▶ _Your task_
Provide again, from the entries below, every line from the one containing "def State.readUnit (s" through the one containing "none => (s.bytes pa n, s)", exactly as written, and no other line.

▶ _Record extracts_
/-- A load of n bytes of one 64-byte unit of a bound region: the thread's dirty bytes, and for the others its clean copies, kept or taken anew
as the device pleases; where a copy is missing the unit's copies are taken anew. What is loaded beside the thread's own writes is so of one
time (R61, R68, R75, R175). [DESIGN CHOICE, log 39: unsafe; DESIGN CHOICE, log 93: unsafe] -/
def State.boundUnit (s : State) (g : Binding) (va pa n : Nat) : List Byte × State :=
  let (k, s1) := s.fresh
  let held := (List.range n).all fun i => (s.privAt s.who (pa + i)).isSome
  let s2 := if held && Config.freeBool k then s1 else s1.fillUnit g va pa
  ((List.range n).map fun i => ((s2.privAt s2.who (pa + i)).map PrivByte.val).getD (s2.byte (pa + i)), s2)

/-- The current thread has written a region of an object (R73). [DEDUCED, log 37: unsafe] -/
def State.noteWrote (s : State) (obj : Nat) : State :=
  if s.hart.wrote.contains obj then s else { s with hart := { s.hart with wrote := s.hart.wrote ++ [obj] } }

/-- A store of one byte of a bound region: it stays with the thread as a dirty byte until a release (R73). -/
def State.storeBoundByte (s : State) (who : HartId) (g : Binding) (va pa : Nat) (v : Byte) : State :=
  (s.noteWrote g.obj).modPart fun p => { p with priv := (p.priv.filter fun b => !(b.who == who && b.pa == pa)) ++
    [⟨who, pa, va, v, g.asid, g.base, g.obj, true⟩] }

/-- Bytes read by the current thread from located memory, all of them in one 64-byte unit: bound, or at the home. -/
def State.readUnit (s : State) (va pa n : Nat) : List Byte × State :=
  match s.bindingAt (asidOf s.hart) va with
  | some g => s.boundUnit g va pa n
  | none => (s.bytes pa n, s)

/-- Bytes read by the current thread from located memory, cut at the 64-byte boundaries where regions begin and end (R70); fuel bounds the
number of pieces. [DESIGN CHOICE, log 39: unsafe] -/
def State.readPieces (s : State) (va pa n : Nat) : Nat → List Byte × State
  | 0 => ([], s)
  | fuel + 1 =>
    let k := 64 - va % 64
    if n ≤ k then s.readUnit va pa n
    else
      let (bs, s1) := s.readUnit va pa k
      let (cs, s2) := s1.readPieces (va + k) (pa + k) (n - k) fuel
      (bs ++ cs, s2)

/-- Bytes read by the current thread from located memory: at the home, in one load, where none of them is bound.
[DESIGN CHOICE, log 39: unsafe] -/
def State.readBytes (s : State) (va pa n : Nat) : List Byte × State :=
  if (List.range n).all fun i => (s.bindingAt (asidOf s.hart) (va + i)).isNone then (s.bytes pa n, s)
  else s.readPieces va pa n (n / 64 + 2)

/-- Bytes written by the current thread to located memory, all of them bound or none: those of a bound region stay with the thread, the
others go to the home in one store. [DESIGN CHOICE, log 36: safe] -/
def State.writePart (s : State) (va pa : Nat) (bs : List Byte) : State :=
  match s.bindingAt (asidOf s.hart) va with
  | some g => (List.range bs.length).foldl (fun t i => t.storeBoundByte t.who g (va + i) (pa + i) (bs.getD i 0)) s
  | none => s.store pa bs

/-- Bytes written by the current thread to located memory, cut at the 64-byte boundaries where regions begin and end (R70); fuel bounds the
number of pieces. [DESIGN CHOICE, log 36: safe] -/
def State.writePieces (s : State) (va pa : Nat) (bs : List Byte) : Nat → State
  | 0 => s
  | fuel + 1 =>
    let k := 64 - va % 64
    if bs.length ≤ k then s.writePart va pa bs
    else (s.writePart va pa (bs.take k)).writePieces (va + k) (pa + k) (bs.drop k) fuel

/-- Bytes written by the current thread to located memory: in one store where none of them is bound. [DESIGN CHOICE, log 11: unsafe] -/
def State.writeBytes (s : State) (va pa : Nat) (bs : List Byte) : State :=
  if (List.range bs.length).all fun i => (s.bindingAt (asidOf s.hart) (va + i)).isNone then s.store pa bs
  else s.writePieces va pa bs (bs.length / 64 + 2)

/-- The current thread holds a dirty private byte at a physical address (R73). -/
def State.ownDirty (s : State) (pa : Nat) : Option Byte :=
  (s.part.priv.find? fun b => b.who == s.who && b.pa == pa && b.dirty).map PrivByte.val

/-- A load of n bytes at a physical address reads a poisoned word: own says which bytes it takes from elsewhere than memory (R333). -/
def State.readsPoison (s : State) (pa n : Nat) (own : Nat → Bool) : Bool :=
  s.poison.any fun w => pa / 8 ≤ w && w ≤ (pa + n - 1) / 8 && (List.range n).any fun i => (pa + i) / 8 == w && !own (pa + i)

/-- Bytes of granule i of a window put in the stash: the current thread's own write where it holds one, else the byte of the home, since no
member of the team may find there a byte older than a write that is visible to it (R75, R85). Another member's own dirty bytes are laid over
them as it reads (State.stashBytes). [DESIGN CHOICE, log 41: unsafe] -/
def State.fillBytes (s : State) (t : Team) (w : Window) (i pa : Nat) (offs : List Nat) : State :=
  s.modW t.wcore fun c =>
    { c with sram := offs.foldl (fun l o => sramPut l (w.off + 128 * i + o) [(s.ownDirty (pa + o)).getD (s.byte (pa + o))]) c.sram }

/-- A granule of a stash window translated for an access, and filled from memory on its first touch, or where its clean bytes have been
discarded (R85), or the fault of its translation. [DESIGN CHOICE, log 41: unsafe] -/
def fillGranule (t : Team) (w : Window) (i : Nat) (acc : Acc) : State → Except Nat Granule × State := fun s =>
  match locate acc (xmodeOf s.hart acc) (w.base + BitVec.ofNat 64 (128 * i)) 128 s with
  | (.error c, s1) => (.error c, s1)
  | (.ok pa, s1) =>
    match w.granules.find? fun g => g.idx == i with
    | some g =>
      let g1 : Granule := { g with gone := [] }
      (.ok g1, if g.gone.isEmpty then s1 else (s1.fillBytes t w i g.pa g.gone).modGranule t.num w.num i fun _ => g1)
    | none =>
      let g : Granule := ⟨i, pa, [], []⟩
      (.ok g,
       (s1.fillBytes t w i pa (List.range 128)).modWindows t.num fun y =>
         if y.num = w.num then { y with granules := y.granules ++ [g] } else y)

/-- n bytes of a filled granule as the current thread reads them: its own dirty private bytes, which no later store to the stash has
superseded, else the stash (R75, R85, R158). [DESIGN CHOICE, log 41: unsafe] -/
def State.stashBytes (s : State) (t : Team) (w : Window) (g : Granule) (off n : Nat) : List Byte :=
  match s.wcore? t.wcore with
  | some c => (List.range n).map fun k => (s.ownDirty (g.pa + off + k)).getD (c.sramByte (w.off + 128 * g.idx + off + k))
  | none => []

▶ _Solution below_
def State.readUnit (s : State) (va pa n : Nat) : List Byte × State :=
  match s.bindingAt (asidOf s.hart) va with
  | some g => s.boundUnit g va pa n
  | none => (s.bytes pa n, s)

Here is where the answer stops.